§ Records from a data source:
--------------------
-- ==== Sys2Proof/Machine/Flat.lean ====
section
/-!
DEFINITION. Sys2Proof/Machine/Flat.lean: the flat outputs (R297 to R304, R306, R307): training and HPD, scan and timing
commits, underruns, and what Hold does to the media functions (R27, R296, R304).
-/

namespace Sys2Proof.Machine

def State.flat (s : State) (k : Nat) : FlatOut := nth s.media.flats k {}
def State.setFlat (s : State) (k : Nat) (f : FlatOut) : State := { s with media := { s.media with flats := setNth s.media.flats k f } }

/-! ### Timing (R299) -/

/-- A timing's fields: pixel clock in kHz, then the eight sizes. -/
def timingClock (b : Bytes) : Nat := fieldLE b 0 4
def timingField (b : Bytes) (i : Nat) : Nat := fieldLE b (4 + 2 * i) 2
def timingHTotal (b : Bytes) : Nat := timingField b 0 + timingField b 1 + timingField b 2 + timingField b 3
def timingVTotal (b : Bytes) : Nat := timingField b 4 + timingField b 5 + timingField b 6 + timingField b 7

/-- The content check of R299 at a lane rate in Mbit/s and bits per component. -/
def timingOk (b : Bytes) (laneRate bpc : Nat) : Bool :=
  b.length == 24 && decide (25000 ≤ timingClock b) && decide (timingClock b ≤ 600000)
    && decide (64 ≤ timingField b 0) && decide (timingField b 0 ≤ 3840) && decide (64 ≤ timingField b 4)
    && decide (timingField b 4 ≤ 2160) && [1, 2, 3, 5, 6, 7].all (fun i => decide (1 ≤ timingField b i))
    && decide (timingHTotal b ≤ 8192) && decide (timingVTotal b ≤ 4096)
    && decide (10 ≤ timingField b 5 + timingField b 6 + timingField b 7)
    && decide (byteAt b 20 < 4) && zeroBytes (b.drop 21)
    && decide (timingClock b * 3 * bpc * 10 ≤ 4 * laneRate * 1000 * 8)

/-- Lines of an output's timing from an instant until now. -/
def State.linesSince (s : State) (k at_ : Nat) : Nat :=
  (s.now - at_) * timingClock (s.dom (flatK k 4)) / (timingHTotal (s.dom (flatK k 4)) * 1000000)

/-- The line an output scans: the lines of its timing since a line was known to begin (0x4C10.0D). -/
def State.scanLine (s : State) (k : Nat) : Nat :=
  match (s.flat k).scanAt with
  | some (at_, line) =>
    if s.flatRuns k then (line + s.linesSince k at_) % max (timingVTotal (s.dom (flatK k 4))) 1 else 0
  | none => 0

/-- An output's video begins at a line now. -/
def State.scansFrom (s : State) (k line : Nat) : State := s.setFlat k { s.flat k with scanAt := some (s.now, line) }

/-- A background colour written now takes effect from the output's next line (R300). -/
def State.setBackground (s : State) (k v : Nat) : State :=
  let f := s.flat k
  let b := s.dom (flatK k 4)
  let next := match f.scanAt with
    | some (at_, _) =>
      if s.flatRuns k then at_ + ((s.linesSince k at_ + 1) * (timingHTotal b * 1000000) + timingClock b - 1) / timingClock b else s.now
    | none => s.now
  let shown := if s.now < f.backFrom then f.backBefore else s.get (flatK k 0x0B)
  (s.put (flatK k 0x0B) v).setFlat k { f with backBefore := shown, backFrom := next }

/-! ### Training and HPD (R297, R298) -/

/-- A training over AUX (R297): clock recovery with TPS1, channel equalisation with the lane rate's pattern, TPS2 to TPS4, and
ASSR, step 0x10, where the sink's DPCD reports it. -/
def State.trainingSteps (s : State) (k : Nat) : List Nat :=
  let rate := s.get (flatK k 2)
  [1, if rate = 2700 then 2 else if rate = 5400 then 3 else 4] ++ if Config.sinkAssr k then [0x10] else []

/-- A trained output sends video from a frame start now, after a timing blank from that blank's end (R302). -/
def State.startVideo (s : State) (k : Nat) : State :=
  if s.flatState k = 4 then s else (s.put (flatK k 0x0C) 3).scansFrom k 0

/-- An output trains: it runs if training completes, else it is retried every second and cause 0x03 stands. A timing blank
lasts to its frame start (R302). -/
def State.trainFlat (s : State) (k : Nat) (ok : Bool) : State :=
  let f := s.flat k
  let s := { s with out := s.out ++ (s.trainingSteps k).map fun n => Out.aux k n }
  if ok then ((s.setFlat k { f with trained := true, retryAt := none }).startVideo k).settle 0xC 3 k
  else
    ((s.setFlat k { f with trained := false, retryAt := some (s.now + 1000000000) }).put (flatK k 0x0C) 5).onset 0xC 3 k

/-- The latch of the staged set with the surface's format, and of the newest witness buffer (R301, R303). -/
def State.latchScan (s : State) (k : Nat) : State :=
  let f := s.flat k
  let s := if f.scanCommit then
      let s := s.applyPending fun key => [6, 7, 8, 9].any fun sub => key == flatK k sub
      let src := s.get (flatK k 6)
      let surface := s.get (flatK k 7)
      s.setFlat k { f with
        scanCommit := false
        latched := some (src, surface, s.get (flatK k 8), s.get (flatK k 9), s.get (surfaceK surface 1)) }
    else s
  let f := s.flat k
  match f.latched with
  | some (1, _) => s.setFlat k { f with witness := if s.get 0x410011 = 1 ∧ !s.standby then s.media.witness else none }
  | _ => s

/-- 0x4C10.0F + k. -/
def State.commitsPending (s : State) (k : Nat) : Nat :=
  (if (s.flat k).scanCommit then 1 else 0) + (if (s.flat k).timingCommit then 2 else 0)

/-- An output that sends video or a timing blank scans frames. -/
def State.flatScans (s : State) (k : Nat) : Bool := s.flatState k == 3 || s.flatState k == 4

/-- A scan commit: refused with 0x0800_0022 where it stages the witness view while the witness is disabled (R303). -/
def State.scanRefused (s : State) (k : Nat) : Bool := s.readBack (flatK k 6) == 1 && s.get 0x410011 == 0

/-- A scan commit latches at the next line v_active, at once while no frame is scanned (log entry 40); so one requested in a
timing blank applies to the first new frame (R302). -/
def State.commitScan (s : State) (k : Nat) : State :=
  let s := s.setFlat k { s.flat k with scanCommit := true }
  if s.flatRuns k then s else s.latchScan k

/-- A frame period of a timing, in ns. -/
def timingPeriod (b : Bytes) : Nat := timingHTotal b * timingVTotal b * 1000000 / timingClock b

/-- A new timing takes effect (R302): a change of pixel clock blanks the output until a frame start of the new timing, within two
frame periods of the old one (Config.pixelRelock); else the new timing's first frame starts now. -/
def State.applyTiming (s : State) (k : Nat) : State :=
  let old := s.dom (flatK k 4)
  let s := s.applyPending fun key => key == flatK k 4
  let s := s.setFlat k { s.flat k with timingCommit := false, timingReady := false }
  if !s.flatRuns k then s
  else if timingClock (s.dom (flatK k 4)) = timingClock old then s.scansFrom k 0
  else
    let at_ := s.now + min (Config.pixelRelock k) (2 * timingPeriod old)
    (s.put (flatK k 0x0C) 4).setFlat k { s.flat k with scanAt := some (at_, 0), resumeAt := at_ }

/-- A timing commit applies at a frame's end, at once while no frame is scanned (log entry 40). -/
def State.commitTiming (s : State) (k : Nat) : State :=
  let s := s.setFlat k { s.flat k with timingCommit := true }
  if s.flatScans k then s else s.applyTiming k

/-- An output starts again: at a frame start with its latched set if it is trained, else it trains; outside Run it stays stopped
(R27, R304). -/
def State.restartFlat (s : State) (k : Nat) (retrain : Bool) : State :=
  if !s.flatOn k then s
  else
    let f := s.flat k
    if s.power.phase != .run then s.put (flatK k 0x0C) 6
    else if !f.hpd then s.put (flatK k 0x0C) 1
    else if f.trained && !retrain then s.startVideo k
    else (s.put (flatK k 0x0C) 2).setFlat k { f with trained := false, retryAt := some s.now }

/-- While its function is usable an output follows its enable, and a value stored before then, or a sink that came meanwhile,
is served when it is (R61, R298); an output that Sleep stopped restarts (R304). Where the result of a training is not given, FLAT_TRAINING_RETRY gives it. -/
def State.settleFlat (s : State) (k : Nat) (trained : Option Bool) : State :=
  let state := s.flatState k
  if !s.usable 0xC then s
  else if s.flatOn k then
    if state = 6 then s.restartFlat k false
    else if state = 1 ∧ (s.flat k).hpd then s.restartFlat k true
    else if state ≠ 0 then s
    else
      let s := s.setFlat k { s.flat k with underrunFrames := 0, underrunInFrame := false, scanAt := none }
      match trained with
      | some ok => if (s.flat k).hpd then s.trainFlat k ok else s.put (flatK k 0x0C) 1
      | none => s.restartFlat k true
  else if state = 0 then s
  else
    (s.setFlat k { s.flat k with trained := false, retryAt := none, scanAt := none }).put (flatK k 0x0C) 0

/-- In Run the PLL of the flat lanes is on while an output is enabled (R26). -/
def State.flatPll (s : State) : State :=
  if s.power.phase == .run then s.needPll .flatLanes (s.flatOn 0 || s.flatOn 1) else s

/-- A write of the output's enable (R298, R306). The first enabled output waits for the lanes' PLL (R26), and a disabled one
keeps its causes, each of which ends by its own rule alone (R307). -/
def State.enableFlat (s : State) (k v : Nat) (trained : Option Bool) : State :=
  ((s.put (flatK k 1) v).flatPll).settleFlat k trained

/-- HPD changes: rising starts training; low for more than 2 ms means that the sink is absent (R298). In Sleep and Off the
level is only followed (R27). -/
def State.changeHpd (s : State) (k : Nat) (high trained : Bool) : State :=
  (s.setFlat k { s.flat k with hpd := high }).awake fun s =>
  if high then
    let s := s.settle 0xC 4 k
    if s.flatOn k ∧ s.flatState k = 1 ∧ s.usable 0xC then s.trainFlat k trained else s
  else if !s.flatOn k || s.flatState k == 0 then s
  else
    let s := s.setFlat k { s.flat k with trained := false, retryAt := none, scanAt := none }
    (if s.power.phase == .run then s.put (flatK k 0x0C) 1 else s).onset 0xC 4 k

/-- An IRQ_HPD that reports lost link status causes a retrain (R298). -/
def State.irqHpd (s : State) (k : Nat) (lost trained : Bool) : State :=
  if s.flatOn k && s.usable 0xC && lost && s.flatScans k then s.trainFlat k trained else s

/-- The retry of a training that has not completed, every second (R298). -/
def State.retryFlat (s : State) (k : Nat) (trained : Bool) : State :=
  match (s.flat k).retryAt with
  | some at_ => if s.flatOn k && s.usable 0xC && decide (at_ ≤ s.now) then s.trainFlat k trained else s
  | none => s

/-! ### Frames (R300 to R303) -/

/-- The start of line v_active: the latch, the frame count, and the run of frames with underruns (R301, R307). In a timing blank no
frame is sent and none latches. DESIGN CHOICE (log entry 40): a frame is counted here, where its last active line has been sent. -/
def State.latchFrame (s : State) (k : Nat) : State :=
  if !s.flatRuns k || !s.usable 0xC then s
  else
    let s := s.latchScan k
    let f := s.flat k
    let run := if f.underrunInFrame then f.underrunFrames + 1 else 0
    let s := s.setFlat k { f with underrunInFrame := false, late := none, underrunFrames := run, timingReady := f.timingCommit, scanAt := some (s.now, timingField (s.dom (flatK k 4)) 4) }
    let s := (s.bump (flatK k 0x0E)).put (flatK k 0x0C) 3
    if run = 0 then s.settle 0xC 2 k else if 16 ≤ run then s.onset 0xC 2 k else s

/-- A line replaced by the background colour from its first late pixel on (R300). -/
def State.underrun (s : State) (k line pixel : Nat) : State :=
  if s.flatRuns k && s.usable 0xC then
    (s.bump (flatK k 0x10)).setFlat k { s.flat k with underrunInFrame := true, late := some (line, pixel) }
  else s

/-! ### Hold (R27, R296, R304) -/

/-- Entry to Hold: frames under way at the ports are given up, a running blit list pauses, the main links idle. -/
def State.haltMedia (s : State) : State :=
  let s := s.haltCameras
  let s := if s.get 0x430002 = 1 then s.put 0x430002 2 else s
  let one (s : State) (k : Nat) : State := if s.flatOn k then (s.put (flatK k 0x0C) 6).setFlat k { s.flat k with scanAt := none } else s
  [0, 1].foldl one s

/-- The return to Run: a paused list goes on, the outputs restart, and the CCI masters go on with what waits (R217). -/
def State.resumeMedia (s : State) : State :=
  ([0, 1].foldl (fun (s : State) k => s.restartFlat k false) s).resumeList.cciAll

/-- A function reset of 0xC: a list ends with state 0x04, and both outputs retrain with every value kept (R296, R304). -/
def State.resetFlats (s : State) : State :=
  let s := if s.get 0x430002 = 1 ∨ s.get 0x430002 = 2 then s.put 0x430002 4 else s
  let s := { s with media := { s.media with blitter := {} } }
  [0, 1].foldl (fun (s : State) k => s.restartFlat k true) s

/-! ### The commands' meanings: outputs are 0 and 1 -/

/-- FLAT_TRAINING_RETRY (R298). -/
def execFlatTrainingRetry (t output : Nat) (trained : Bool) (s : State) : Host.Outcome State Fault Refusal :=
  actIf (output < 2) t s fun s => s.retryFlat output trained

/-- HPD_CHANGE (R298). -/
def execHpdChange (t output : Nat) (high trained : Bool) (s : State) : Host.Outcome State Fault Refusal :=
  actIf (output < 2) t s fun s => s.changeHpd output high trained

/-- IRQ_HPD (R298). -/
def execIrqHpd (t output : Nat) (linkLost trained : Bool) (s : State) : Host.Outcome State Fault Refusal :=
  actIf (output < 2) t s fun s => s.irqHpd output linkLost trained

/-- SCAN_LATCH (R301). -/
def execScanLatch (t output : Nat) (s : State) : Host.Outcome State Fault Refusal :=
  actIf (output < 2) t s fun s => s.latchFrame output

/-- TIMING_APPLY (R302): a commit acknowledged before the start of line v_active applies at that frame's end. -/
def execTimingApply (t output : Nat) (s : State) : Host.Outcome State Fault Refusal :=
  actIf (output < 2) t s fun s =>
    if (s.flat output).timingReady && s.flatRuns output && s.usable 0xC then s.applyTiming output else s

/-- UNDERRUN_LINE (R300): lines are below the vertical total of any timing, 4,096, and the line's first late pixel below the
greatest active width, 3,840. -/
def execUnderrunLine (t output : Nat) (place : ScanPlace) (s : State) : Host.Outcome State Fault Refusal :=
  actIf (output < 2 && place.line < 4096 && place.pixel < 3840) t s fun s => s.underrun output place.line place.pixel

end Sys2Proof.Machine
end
--------------------
§ WORK REQUIRED: Show me all lines in the records that contain "settleFlat".

§ ANSWER SPACE:
def State.settleFlat (s : State) (k : Nat) (trained : Option Bool) : State :=
  ((s.put (flatK k 1) v).flatPll).settleFlat k trained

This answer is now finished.